Wardner: Lawmakers won’t be recalled over auditor measure
BISMARCK, N.D. (AP) — North Dakota lawmakers won’t be called back into session over legislation that limits the powers of the state auditor, Senate Majority Leader Rich Wardner said Monday.
“We’re going to work this thing out,” the Republican said during an hourlong meeting at the state Capitol.
Wardner called the meeting between legislative leaders and Auditor Josh Gallion to discuss legislation that requires the auditor’s office to get permission from lawmakers to conduct “performance audits,” designed to see if agencies are being managed correctly and efficiently. Approval of the measure, which came last month during the session’s final days, has drawn widespread criticism and spurred a referral campaign to ask voters to strip the legislation from the books.
Gallion, a Republican, insisted the meeting be open to the public, and said he was awaiting an attorney general’s opinion to see how the legislation would affect other audits his office performs.
Wardner and Democratic Senate Minority Leader Joan Heckaman acknowledged that discussion on the last-minute legislation was lacking. They said any issues can be solved before the Legislature meets again in 2021.
Gallion has carried out performance audits at about twice the rate of his predecessor, Robert Peterson, and the legislation was designed to “reel him in,” said Republican Rep. Keith Kempenich, who pushed the legislation.
The 11th-hour amendment was put in the auditor’s budget that passed unanimously in the Senate and by a wide margin in the House. Democrats in both chambers supported the legislation.
Many lawmakers, including legislative leaders, said they were unaware of the implications of the amendment when they voted on it.
Heckaman called the measure maneuvering “mind-boggling” and “the wrong way to do it.”
Wardner said the legislation was unknown to most, with most lawmakers focused on finishing the final bills to balance the state budget.
Wardner and Heckaman said the goal is to improve communication between the auditor’s office and the Legislative Audit and Fiscal Review Committee, which monitors the auditor’s work but meets no more than quarterly.

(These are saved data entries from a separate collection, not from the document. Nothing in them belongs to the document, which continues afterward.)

-- ==== Sys2Proof/Machine/Operands.lean ====
section
/-! DEFINITION. Operand layouts and byte order: swaps, the lanes of a stream word and the letters of a value, the permutation of
each mode (spec/41_swap.md R70 to R73, R80), and the two trailer bytes of a frame (20_memory.md R22; 30_encoding.md R39). -/

namespace Sys2Proof.Machine

/-- `bswap16` (00_scope.md section 6). -/
def bswap16 (w : Half) : Half :=
  w.extractLsb' 0 8 ++ w.extractLsb' 8 8

/-- `bswap32` (00_scope.md section 6). -/
def bswap32 (v : Dword) : Dword :=
  v.extractLsb' 0 8 ++ v.extractLsb' 8 8 ++ v.extractLsb' 16 8 ++ v.extractLsb' 24 8

/-- `wswap32` (00_scope.md section 6). -/
def wswap32 (v : Dword) : Dword :=
  v.extractLsb' 0 16 ++ v.extractLsb' 16 16

/-- Byte `i` of a 32-bit word, numbered 0 to 3 from the most significant: `b0` to `b3` of a stream word, the letters
`A` to `D` of a value (41_swap.md R70, R71, R73). -/
def lane (x : Dword) (i : Nat) : Byte :=
  x.extractLsb' (24 - 8 * i) 8

/-- The stream word of four bytes, first on the wire on top (41_swap.md R71). -/
def streamWord (b0 b1 b2 b3 : Byte) : Dword :=
  b0 ++ b1 ++ b2 ++ b3

/-- `W0`, the first register of a stream word (41_swap.md R71). -/
def firstReg (s : Dword) : Half :=
  s.extractLsb' 16 16

/-- `W1`, the second register of a stream word (41_swap.md R71). -/
def secondReg (s : Dword) : Half :=
  s.extractLsb' 0 16

/-- `perm`: the bytes of `x` in the order the mode's name lists them (41_swap.md R72). -/
def perm (mode : Mode) (x : Dword) : Dword :=
  match mode with
  | .abcd => streamWord (lane x 0) (lane x 1) (lane x 2) (lane x 3)
  | .dcba => streamWord (lane x 3) (lane x 2) (lane x 1) (lane x 0)
  | .badc => streamWord (lane x 1) (lane x 0) (lane x 3) (lane x 2)
  | .cdab => streamWord (lane x 2) (lane x 3) (lane x 0) (lane x 1)

/-- `ws`: the two 16-bit halves are exchanged, `mode[0]` (30_encoding.md R38). -/
def wordSwapped (mode : Mode) : Bool :=
  mode.code.getLsbD 0

/-- `bs`: the bytes within each half are exchanged, `mode[1] xor mode[0]` (30_encoding.md R38). -/
def bytesSwapped (mode : Mode) : Bool :=
  mode.code.getLsbD 1 ^^ mode.code.getLsbD 0

/-- `k = 2·ws + bs`, a number in 0..3 (41_swap.md R73). -/
def laneXor (mode : Mode) : Nat :=
  2 * (wordSwapped mode).toNat + (bytesSwapped mode).toNat

/-- The two-stage form of `perm` (41_swap.md R73). -/
def permStages (mode : Mode) (x : Dword) : Dword :=
  let y := if bytesSwapped mode then bswap16 (x.extractLsb' 16 16) ++ bswap16 (x.extractLsb' 0 16) else x
  if wordSwapped mode then wswap32 y else y

/-- The received CRC `F[n-1] ‖ F[n-2]`: the first trailer byte received is the low byte (20_memory.md R22; 30_encoding.md R39). -/
def receivedCrc (firstReceived secondReceived : Byte) : Half :=
  secondReceived ++ firstReceived

/-- The trailer of a CRC in stream order, low byte first (20_memory.md R22). -/
def trailer (crc : Half) : List Byte :=
  [crc.extractLsb' 0 8, crc.extractLsb' 8 8]

/-- The order argument of the document's 16-bit helpers (41_swap.md R80). -/
inductive ByteOrder where
  | be
  | le
deriving DecidableEq, Repr

/-- `pack16(order, b0, b1)` (41_swap.md R80). -/
def pack16 (order : ByteOrder) (b0 b1 : Byte) : Half :=
  match order with
  | .be => b0 ++ b1
  | .le => b1 ++ b0

/-- `unpack16(order, h)`, the two bytes in stream order (41_swap.md R80). -/
def unpack16 (order : ByteOrder) (h : Half) : Byte × Byte :=
  match order with
  | .be => (h.extractLsb' 8 8, h.extractLsb' 0 8)
  | .le => (h.extractLsb' 0 8, h.extractLsb' 8 8)

/-- `shorts_to_bytes`, element by element in order (41_swap.md R80). The spec leaves the empty array open (91_not_in_source.md N18);
it converts to no bytes (DESIGN CHOICE, notes/assumptions/14.md, unsafe). -/
def shortsToBytes (order : ByteOrder) : List Half → List Byte
  | [] => []
  | h :: rest => (unpack16 order h).1 :: (unpack16 order h).2 :: shortsToBytes order rest

/-- `bytes_to_shorts`, element by element in order (41_swap.md R80). A byte left over makes no element, so there is no
answer then (DESIGN CHOICE, notes/assumptions/6.md, safe). No bytes convert to the empty array, which the spec leaves open
(91_not_in_source.md N18; DESIGN CHOICE, notes/assumptions/14.md, unsafe). -/
def bytesToShorts (order : ByteOrder) : List Byte → Option (List Half)
  | [] => some []
  | [_] => none
  | b0 :: b1 :: rest => (bytesToShorts order rest).map (pack16 order b0 b1 :: ·)

end Sys2Proof.Machine
end

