-- ==== Sys2Proof/Machine/Port.lean ====
section
/-! DEFINITION. What the block does with one input of the host: decode first, then the command or `ILLEGAL_CMD`; reset before
everything (spec/10_state.md R16; 60_exceptions.md R102, R105; 70_reset_and_hazards.md R120). -/

namespace Sys2Proof.Machine

/-- The block's answer to one command word, legality decided from the word alone (60_exceptions.md R105). -/
def runWord (w : CmdWord) (s : State) : Host.Outcome State Fault Refusal :=
  match decode w with
  | .command i => exec i s
  | .illegal _ => .next s.raiseIllegalCmd

/-- The block's answer to one input, already accepted. A command presented together with reset is not executed and gets no
response (70_reset_and_hazards.md R120). -/
def runInput (ev : Option HostInput) (s : State) : Host.Outcome State Fault Refusal :=
  match ev with
  | none => .next s.idle
  | some (.reset _) => .next s.applyReset
  | some (.command w) => runWord w s

end Sys2Proof.Machine
end

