theorem answeredIllegal_iff_instr?_eq_none {w : CmdWord} : AnsweredIllegal w ↔ (decode w).instr? = none := by
  simp only [answeredIllegal_iff, instr?_eq_none_iff, ne_eq, decode_eq_command_iff]

theorem checkStatus_ne_illegalCmd (crc rx : Half) : checkStatus crc rx ≠ .illegalCmd := by
  rw [checkStatus]; split_ifs <;> decide

/-- No command is answered `ILLEGAL_CMD`, whatever the register holds. -/
theorem rspStatus_responseTo_ne_illegalCmd (c : Half) (i : Instr) :
    rspStatus (responseTo c i) ≠ Status.illegalCmd.code := by
  cases i with
  | crcCheck rx =>
    rw [responseTo, rspStatus_rsp]
    exact fun h => checkStatus_ne_illegalCmd c rx (Status.code_injective h)
  | crcInit | crcUpd8 _ | crcRead | swpPack _ _ | swpUnpack _ _ =>
    rw [responseTo, rspStatus_rsp]
    decide

theorem exec_status_ne_illegalCmd {i : Instr} {s t : State} {r : RspWord} (hexec : exec i s = .next t)
    (hr : t.response = some r) : rspStatus r ≠ Status.illegalCmd.code := by
  rw [exec_eq] at hexec
  obtain rfl := Host.Outcome.next.inj hexec
  obtain rfl := Option.some.inj hr
  exact rspStatus_responseTo_ne_illegalCmd s.block.crc i

theorem illegalCmd_answered_iff {s t : State} {w : CmdWord} (hstep : step (s.present (.command w)) = .next t) :
    (∃ r, t.response = some r ∧ rspStatus r = Status.illegalCmd.code) ↔ (decode w).instr? = none := by
  rw [step_present_command] at hstep
  cases hw : decode w with
  | command i =>
    rw [runWord_command hw] at hstep
    simpa using fun r => exec_status_ne_illegalCmd hstep
  | illegal why =>
    rw [runWord_illegal hw] at hstep
    obtain rfl := Host.Outcome.next.inj hstep
    simp

/-- A run whose first step answers `ILLEGAL_CMD` counts as faulted, however long it goes on. -/
theorem runFaulted_of_illegalCmd {s t : State} {d : Dword} (hstep : step s = .next t)
    (hresponse : t.response = some (rsp .illegalCmd d)) (n : Nat) : runFaulted (n + 1) s = true := by
  simp [runFaulted, responses, hstep, hresponse]

end Sys2Proof.Machine
end

section
/-! The statements about illegal words and the order of the statuses (spec/60_exceptions.md R102, R105). -/

namespace Sys2Proof.Machine

/-- Settles O13: the illegal word writes the response port only, and the next step overwrites that port without reading it. -/
theorem illegalWordAnswered : Obligations.IllegalWordAnswered := by
  rintro ⟨block, inputs, response⟩ w i rest hinputs hnone
  obtain rfl : inputs = .command w :: .command (encode i) :: rest := hinputs
  obtain ⟨-, hanswer⟩ := answeredIllegal_iff_instr?_eq_none.mpr hnone
  have hstep := hanswer { block := block, inputs := .command (encode i) :: rest, response := response }
  exact ⟨_, hstep, rfl, rfl, rfl, step_present_encode ⟨block, rest, some (rsp .illegalCmd 0)⟩ i,
    runFaulted_of_illegalCmd hstep rfl⟩
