-- ==== Sys2Proof/Syntax/Hub.lean ====
section
/-! DEFINITION. Operand types of the device-event rows that are not commands of a port: PMBus (19_power_domains.md, R476),
time sources (02_timing_and_deadlines.md) and starts (18_start_and_security.md). -/

namespace Sys2Proof

/-- What an LDPC or turbo decoder's run shows: its checker finds no fault (R161), and the iteration in which another job came to
wait in the engine's queue, 0 if before the first (R159, R183). -/
structure DecodeRun where
  consistent : Bool
  since : Nat
deriving DecidableEq, Repr

/-- The PMBus commands the device uses (R476). -/
inductive PmCmd where
  | operation | clearFaults | voutMode | voutCommand | statusWord | readVout | readIout | readTemp
deriving DecidableEq, Repr

/-- How a targeted self-test ended (20_thermal_and_health.md, R493, R495, R498): SLOW is a failed step-rate comparison. -/
inductive TestResult where
  | pass | fail | slow
deriving DecidableEq, Repr

/-- What a self-test reports: its result, the arrays of the unit in which it found a faulty SRAM row, one entry a row
(12_memory.md, R308), and the step rate it measured, in millions of steps a second (R498). -/
structure TestReport where
  result : TestResult := .pass
  rows : List Nat := []
  rate : Nat := 0
deriving DecidableEq, Repr

/-- One step of the thermal model as the engine computed it (R482): node temperatures in 1/16 °C, the modelled VCORE
power and the parts of SPLIT in 0.1 W. -/
structure ModelStep where
  nodes : Vector (BitVec 16) 96
  pcore : Half
  split : Vector Half 8
deriving DecidableEq, Repr

/-- What the step of a start that ends has found (18_start_and_security.md, R431 to R443). Each field is read by the step it
belongs to and by no other. -/
structure StartReport where
  /-- A fuse field fails its check (0x01), an essential unit fails (0x03), stack 0 fails training or the verify pattern fails
  (0x05), an uncorrectable error is met while the image is read (0x07): the cause of Table 18.4. -/
  fault : Bool := false
  /-- A control core's watchdog expires during the step (R437). -/
  watchdog : Bool := false
  /-- Step 0x01: the 64 bytes at offset 0 of boot flash, empty where there is no flash or it cannot be read, and the 16 bytes
  at the offset of BOARD (R440); REF_CLK_IN in range (R519). -/
  dir : List Byte := []
  board : List Byte := []
  refClk : Bool := true
  /-- Step 0x03: units that fail their BIST. Steps 0x02 to 0x04: domains that do not wake. -/
  bad : List (Nat × Nat) := []
  unwoken : List Nat := []
  /-- Step 0x05: HBM stack 1 is trained. -/
  stack1 : Bool := true
  /-- Step 0x06: the image that the source delivers; empty where it is absent or its read fails. -/
  image : List Byte := []
deriving DecidableEq, Repr

/-- Instructions of the IEEE 1149.1 port (18_start_and_security.md, R456). -/
inductive JtagOp where
  | idcode | bypass | sample | extest | other
deriving DecidableEq, Repr

end Sys2Proof
end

Legislative leaders said the 13-member committee needs to meet more frequently to stay better informed about the audits from Gallion’s office.
Wardner said many lawmakers complained that they learned about the audits through media reports. He called Gallion “a new sheriff in town” that operates differently than his predecessor, which has irritated some lawmakers.
Gallion, who was elected auditor in 2016 after Peterson, a Republican, did not run for a sixth term, defended publishing the audits and sending news releases out about them before lawmakers got a look.
“We didn’t single out a specific group and treat them any different,” he said.